The designated exercise plan should be fully prepared according to the individual's physical condition, physical strength, age and gender, work situation, labor intensity, living conditions and exercise purpose.
First, clear the purpose of exercise
Before preparing for exercise, you should have a general plan and train of thought, and make clear the objectives and basic requirements of exercise. For example, some people regard exercise as a kind of entertainment in their leisure time, exercise the muscles below and adjust the mental state below; Some people try to correct tiny deformities in a certain part of the body; Some people achieve the goal of improving their body shape in order to keep fit; Someone wants to reach a certain physical standard; Some people simply want to lose weight; Some people want to be bodybuilders and participate in bodybuilding performances and competitions; Wait a minute. Different purposes and plans.
Second, master your own basic situation
It mainly includes physical health, physical quality level, body shape, height and bone thickness, weight and thinness, personality characteristics and perseverance, work nature and spare time, living standards, etc. Comprehensive analysis of the feasibility of participating in exercise, so that the plan is more in line with the actual situation of the individual. If you want to achieve something in competitive bodybuilding, you must also consider the competition task.
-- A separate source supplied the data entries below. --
-- ==== Sys2Proof/Syntax.lean ====
section
/-! DEFINITION. The commands of the block, one constructor per row of spec/opcode_table.json (30_encoding.md R86), and
the assembler's command lines (30_encoding.md R92). -/

namespace Sys2Proof

/-- The eight commands. Every operand has exactly the width its field has (30_encoding.md R87, R88), so every term is
an instruction some word encodes; a word with another opcode is no instruction (30_encoding.md R90). -/
inductive Instr where
  /-- START, 41_decoder.md R122. -/
  | start
  /-- READ, 41_decoder.md R123. -/
  | read
  /-- INIT, 42_ring_buffer.md R150. -/
  | init (b : BufId)
  /-- PUSH, 42_ring_buffer.md R151. -/
  | push (b : BufId) (x : Byte)
  /-- AT, 42_ring_buffer.md R153. -/
  | atIndex (b : BufId) (i : Half)
  /-- AVG, 42_ring_buffer.md R154. -/
  | avg (b : BufId)
  /-- SAVE, 43_persistence.md R175. -/
  | save (b : BufId) (off : Half)
  /-- LOAD, 43_persistence.md R177. -/
  | load (b : BufId) (off : Half)
  deriving DecidableEq, Repr

/-- A command line of the assembler with its operands as the programmer wrote them, numbers of any size
(30_encoding.md R92). WellFormed.lean checks the ranges; Decode.lean assembles. -/
inductive AsmLine where
  | start
  | read
  | init (buf : Nat)
  | push (buf imm8 : Nat)
  | atIndex (buf imm16 : Nat)
  | avg (buf : Nat)
  | save (buf imm16 : Nat)
  | load (buf imm16 : Nat)
  /-- `.word <imm32>`: any word, the illegal ones too. -/
  | word (imm32 : Nat)
  deriving DecidableEq, Repr

end Sys2Proof
end

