-- ==== Sys2Proof/Laws/PerInstr.lean ====
section
/-! SUPPORT. A statement about every instruction as syntax, one lemma per constructor: the word the encoder writes has
the instruction's opcode in OP, and every ignored bit of [15:6] is 0 (spec/30_encoding.md R86, R92). -/

namespace Sys2Proof.Laws.EncodedWord

/-- The word of `i` holds its opcode, and 0 in bits [15:6]. -/
def Statement (i : Instr) : Prop :=
  opField (encode i) = i.opcode ∧ (encode i).extractLsb' 6 10 = 0

theorem packed (op : BitVec 4) (b : BitVec 2) (arg : Half) :
    opField (packWord op b arg) = op ∧ (packWord op b arg).extractLsb' 6 10 = 0 := by
  unfold opField packWord placeField
  constructor
  · ext k hk
    interval_cases k <;> simp
  · ext k hk
    interval_cases k <;> simp

theorem start : Statement .start := packed _ _ _
theorem read : Statement .read := packed _ _ _
theorem init (b : BufId) : Statement (.init b) := packed _ _ _
theorem push (b : BufId) (x : Byte) : Statement (.push b x) := packed _ _ _
theorem atIndex (b : BufId) (i : Half) : Statement (.atIndex b i) := packed _ _ _
theorem avg (b : BufId) : Statement (.avg b) := packed _ _ _
theorem save (b : BufId) (off : Half) : Statement (.save b off) := packed _ _ _
theorem load (b : BufId) (off : Half) : Statement (.load b off) := packed _ _ _

end Sys2Proof.Laws.EncodedWord
end

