-- ==== Sys2Proof/Tests/Slice0.lean ====
section
/-! SUPPORT. Tests whose expected values are the spec's own (95_test_vectors.md, the examples of the rules) or counted
by hand from its rules, and for every obligation with hypotheses a concrete case that meets them (`witness_…`). -/

namespace Sys2Proof.Tests

open Sys2Proof Sys2Proof.Machine

/-! ## Words (30_encoding.md R85, R95), written out bit by bit -/

theorem test_decode_start : decode 0b00000000000000000000000000000001 = .instr .start := by decide
theorem test_decode_read : decode 0b00000000000000000000000000000010 = .instr .read := by decide
theorem test_decode_init : decode 0b00000000000000000000000000010011 = .instr (.init .hl) := by decide
theorem test_decode_push : decode 0b00000000001100100000000000000100 = .instr (.push .hs 0x32) := by decide
theorem test_decode_at : decode 0b00000000000010010000000000000101 = .instr (.atIndex .hs 9) := by decide
theorem test_decode_avg : decode 0b00000000000000000000000000110110 = .instr (.avg .tl) := by decide
theorem test_decode_save : decode 0b00000001000000000000000000000111 = .instr (.save .hs 0x100) := by decide
theorem test_decode_load : decode 0b00000000000100000000000000111000 = .instr (.load .tl 0x10) := by decide
theorem test_decode_illegal : decode 0 = .illegal 0 ∧ decode 9 = .illegal 9 ∧ decode 15 = .illegal 15 := by decide
/-- 95_test_vectors.md H14, H15. -/
theorem test_decode_ignores : decode 0xFFFFFFF3 = .instr (.init .tl) ∧ decode 0xAB320004 = .instr (.push .hs 0x32) := by
  decide
theorem test_table_word : decodeTableWord 4 0x8 = some (.load .hs 0) ∧ decodeTableWord 32 0 = none := by decide

/-! ## Well-formedness (30_encoding.md R92, 00_scope.md R7) -/

theorem test_wf_buf : (AsmLine.init 4).wellFormed = false ∧ (AsmLine.avg 4).wellFormed = false := by decide
theorem test_wf_push : (AsmLine.push 4 0).wellFormed = false ∧ (AsmLine.push 0 256).wellFormed = false := by decide
theorem test_wf_at : (AsmLine.atIndex 4 0).wellFormed = false ∧ (AsmLine.atIndex 0 65536).wellFormed = false := by
  decide
theorem test_wf_save : (AsmLine.save 4 0).wellFormed = false ∧ (AsmLine.save 0 65536).wellFormed = false := by decide
theorem test_wf_load : (AsmLine.load 4 0).wellFormed = false ∧ (AsmLine.load 0 65536).wellFormed = false := by decide
theorem test_wf_word : (AsmLine.word 4294967296).wellFormed = false := by decide
theorem test_wf_params : Params.reference.WellFormed := by decide
theorem test_wf_params_capacity : ¬({ Params.reference with cap3 := 0 } : Params).WellFormed := by decide
theorem test_wf_params_medium : ¬({ Params.reference with storeSize := 65537 } : Params).WellFormed := by decide
theorem test_wf_params_cycles : ¬({ Params.reference with cycPerUs := 0 } : Params).WellFormed := by decide
theorem test_wf_params_stages : ¬({ Params.reference with syncStages := 5 } : Params).WellFormed := by decide
theorem test_wf_params_delay : ¬({ Params.reference with tSettle := 0 } : Params).WellFormed := by decide
theorem test_wf_params_budget : ¬({ Params.reference with budgetReset := 65536 } : Params).WellFormed := by decide

/-! ## Helpers -/

/-- The state after an outcome, or `s` where there is none. -/
def nextOr (s : State) : Host.Outcome State Fault Refusal → State
  | .next t => t
  | _ => s

/-- The state after `n` edges. -/
def after (n : Nat) (s : State) : State := nextOr s (Host.Core.run Sys2Proof.core n s)

/-- A small block: buffers of 2, 3, 1 and 2, a medium of 8 bytes, one cycle a tick, one tick a delay. -/
def small : Params :=
  { cap0 := 2, cap1 := 3, cap2 := 1, cap3 := 2, storeSize := 8, cycPerUs := 1, syncStages := 1, tRelHigh := 1,
    tRelInput := 1, tAck := 1, tAckEnd := 1, tSettle := 1, budgetReset := 3 }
Third, implement exercise venues and equipment.
When making an exercise plan, we must consider the conditions of exercise venues and equipment. You should know whether to bring your own equipment to practice at home or go to a nearby gym or gym. In this way, a feasible exercise plan can be made according to the conditions.
Fourth, make a good classroom practice plan.
This is the most basic and important part of physical exercise.
Its contents include: 1, tasks and requirements of exercises in each class.
2. Body parts, methods, instruments and movements used in each class.
3. Time allocation and exercise arrangement for each part of each class.
4. Weight, frequency, number of groups, intensity and density of each movement in each class.
In a word, a perfect exercise plan should make every exerciser get the greatest benefit from it, and everyone can do it:
1. Know exactly how to start exercising, where to start and what to do at each step.
2. Easy, moderate and steady exercise will not cause injury and panic, and it doesn't matter how long it takes.
3. Make steady progress towards the set goals.
4. Satisfied with the exercise effect measured during the exercise.
5. You don't need large special equipment to exercise at home.
Precautions:
You must pay attention to the intensity of the fitness program, otherwise it will not only have a bad effect, but also hurt you easily.
Stick to at least 1 hour to 1.5 hours every day to keep the comprehensive exercise every day. The amount of exercise depends on the individual system. If you are weak, you can choose the exercise mode to enhance your physique first, and then change it to gain muscle or lose fat after your physique comes up.